Return the entries in full, exactly as written.

[[ RECORDED DATA, beginning ]]

/-- R126: the error codes 6 to 15 are never written: codes at most 5 in `ERR` and in every response stay at most 5. -/
def Obligations.ErrorCodesStayBelowSix : Prop :=
  ∀ s t : State, s.err.toNat ≤ 5 → (∀ r ∈ s.responses, r.err.toNat ≤ 5) → step s = .next t →
    t.err.toNat ≤ 5 ∧ ∀ r ∈ t.responses, r.err.toNat ≤ 5

/-- R15, R24, R48: under the sequencer's invariant a step that performs a micro-operation appends exactly one event, and every
other step appends none; an idle block appends none. -/
def Obligations.OneEventForEachMicroOperation : Prop :=
  ∀ s t : State, SequencerInv s → s.resetIn = false → step s = .next t →
    (s.pc = [] → t.trace = s.trace) ∧
    (∀ (f : Frame) (fs : List Frame), s.pc = f :: fs →
      (∀ u d k j, lineOf f s = .micro u d k j → ∃ e, t.trace = s.trace ++ [e]) ∧
      ((∀ u d k j, lineOf f s ≠ .micro u d k j) → t.trace = s.trace))

/-- R130: the error exit: `CS` then `DS` deasserted where asserted, `ERR` and `RESULT` written, `BUSY` cleared, `IDLE`, one
response, `RST` and `SPEED` kept, nothing undone; and in this block it never finds a select line asserted. -/
def Obligations.ErrorExit : Prop :=
  ∀ (s : State) (f : Frame) (fs : List Frame) (e : ErrorCode) (info : Half),
    s.resetIn = false → s.pc = f :: fs → lineOf f s = .raise e info →
    (∃ t, step s = .next t ∧ t.cs = false ∧ t.ds = false ∧
      t.trace = s.trace ++ (if s.cs then [.csOff] else []) ++ (if s.ds then [.dsOff] else []) ∧
      t.err = e.code ∧ t.result = info ∧ t.busy = false ∧ t.pc = [] ∧
      t.responsesInOrder = s.responsesInOrder ++ [⟨e.code, info⟩] ∧ t.rst = s.rst ∧ t.speed = s.speed ∧
      t.port = s.port ∧ t.hostbuf = s.hostbuf ∧ t.cfg = s.cfg) ∧
    (SequencerInv s → s.cs = false ∧ s.ds = false)

/-- R25, column "written by": outside of block reset each working register changes only at a line of a procedure that the table
names for it, and so at no step of an idle block, be it the acceptance of a command or the end of an illegal word (the chip's
answers and the model's own latches apart). -/
def Obligations.WorkingRegistersAreWrittenWhereTheTableSays : Prop :=
  (∀ s t : State, s.resetIn = false → s.pc = [] → step s = .next t →
    t.addr = s.addr ∧ t.data = s.data ∧ t.fill = s.fill ∧ t.base = s.base ∧ t.rem = s.rem ∧ t.off = s.off ∧ t.n = s.n ∧
    t.i = s.i ∧ t.bud = s.bud ∧ t.npoll = s.npoll ∧ t.tmp = s.tmp) ∧
  (∀ (s t : State) (f : Frame) (fs : List Frame), s.resetIn = false → s.pc = f :: fs → step s = .next t →
    (t.addr = s.addr ∨ (∃ a v, f.proc = .sciWrite a v) ∨ ∃ a, f.proc = .sciRead a) ∧
    (t.data = s.data ∨ (∃ a v, f.proc = .sciWrite a v) ∨ ∃ a, f.proc = .sciRead a) ∧
    (t.fill = s.fill ∨ f.proc = .fill ∨ f.proc = .cancel) ∧
    (t.base = s.base ∨ f.proc = .wrdata ∨ f.proc = .wrchunk) ∧
    (t.rem = s.rem ∨ ∃ g len, f.proc = .stream g len) ∧
    (t.off = s.off ∨ ∃ g len, f.proc = .stream g len) ∧
    (t.n = s.n ∨ ∃ g m, f.proc = .chunk g m) ∧
    (t.i = s.i ∨ ∃ g m, f.proc = .chunk g m) ∧
    (t.bud = s.bud ∨ f.proc = .cancel) ∧
    (t.npoll = s.npoll ∨ f.proc = .waitReady) ∧
    (t.tmp = s.tmp ∨ f.proc = .cancel ∨ f.proc = .verq))

end
end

[[ RECORDED DATA, end ]]

### PROBLEM SOLUTION
/-- R126: the error codes 6 to 15 are never written: codes at most 5 in `ERR` and in every response stay at most 5. -/
def Obligations.ErrorCodesStayBelowSix : Prop :=
  ∀ s t : State, s.err.toNat ≤ 5 → (∀ r ∈ s.responses, r.err.toNat ≤ 5) → step s = .next t →
    t.err.toNat ≤ 5 ∧ ∀ r ∈ t.responses, r.err.toNat ≤ 5

/-- R15, R24, R48: under the sequencer's invariant a step that performs a micro-operation appends exactly one event, and every
other step appends none; an idle block appends none. -/
def Obligations.OneEventForEachMicroOperation : Prop :=
  ∀ s t : State, SequencerInv s → s.resetIn = false → step s = .next t →
    (s.pc = [] → t.trace = s.trace) ∧
    (∀ (f : Frame) (fs : List Frame), s.pc = f :: fs →
      (∀ u d k j, lineOf f s = .micro u d k j → ∃ e, t.trace = s.trace ++ [e]) ∧
      ((∀ u d k j, lineOf f s ≠ .micro u d k j) → t.trace = s.trace))

/-- R130: the error exit: `CS` then `DS` deasserted where asserted, `ERR` and `RESULT` written, `BUSY` cleared, `IDLE`, one
response, `RST` and `SPEED` kept, nothing undone; and in this block it never finds a select line asserted. -/
def Obligations.ErrorExit : Prop :=
  ∀ (s : State) (f : Frame) (fs : List Frame) (e : ErrorCode) (info : Half),
    s.resetIn = false → s.pc = f :: fs → lineOf f s = .raise e info →
    (∃ t, step s = .next t ∧ t.cs = false ∧ t.ds = false ∧
      t.trace = s.trace ++ (if s.cs then [.csOff] else []) ++ (if s.ds then [.dsOff] else []) ∧
      t.err = e.code ∧ t.result = info ∧ t.busy = false ∧ t.pc = [] ∧
      t.responsesInOrder = s.responsesInOrder ++ [⟨e.code, info⟩] ∧ t.rst = s.rst ∧ t.speed = s.speed ∧
      t.port = s.port ∧ t.hostbuf = s.hostbuf ∧ t.cfg = s.cfg) ∧
    (SequencerInv s → s.cs = false ∧ s.ds = false)

/-- R25, column "written by": outside of block reset each working register changes only at a line of a procedure that the table
names for it, and so at no step of an idle block, be it the acceptance of a command or the end of an illegal word (the chip's
answers and the model's own latches apart). -/
def Obligations.WorkingRegistersAreWrittenWhereTheTableSays : Prop :=
  (∀ s t : State, s.resetIn = false → s.pc = [] → step s = .next t →
    t.addr = s.addr ∧ t.data = s.data ∧ t.fill = s.fill ∧ t.base = s.base ∧ t.rem = s.rem ∧ t.off = s.off ∧ t.n = s.n ∧
    t.i = s.i ∧ t.bud = s.bud ∧ t.npoll = s.npoll ∧ t.tmp = s.tmp) ∧
  (∀ (s t : State) (f : Frame) (fs : List Frame), s.resetIn = false → s.pc = f :: fs → step s = .next t →
    (t.addr = s.addr ∨ (∃ a v, f.proc = .sciWrite a v) ∨ ∃ a, f.proc = .sciRead a) ∧
    (t.data = s.data ∨ (∃ a v, f.proc = .sciWrite a v) ∨ ∃ a, f.proc = .sciRead a) ∧
    (t.fill = s.fill ∨ f.proc = .fill ∨ f.proc = .cancel) ∧
    (t.base = s.base ∨ f.proc = .wrdata ∨ f.proc = .wrchunk) ∧
    (t.rem = s.rem ∨ ∃ g len, f.proc = .stream g len) ∧
    (t.off = s.off ∨ ∃ g len, f.proc = .stream g len) ∧
    (t.n = s.n ∨ ∃ g m, f.proc = .chunk g m) ∧
    (t.i = s.i ∨ ∃ g m, f.proc = .chunk g m) ∧
    (t.bud = s.bud ∨ f.proc = .cancel) ∧
    (t.npoll = s.npoll ∨ f.proc = .waitReady) ∧
    (t.tmp = s.tmp ∨ f.proc = .cancel ∨ f.proc = .verq))

end
end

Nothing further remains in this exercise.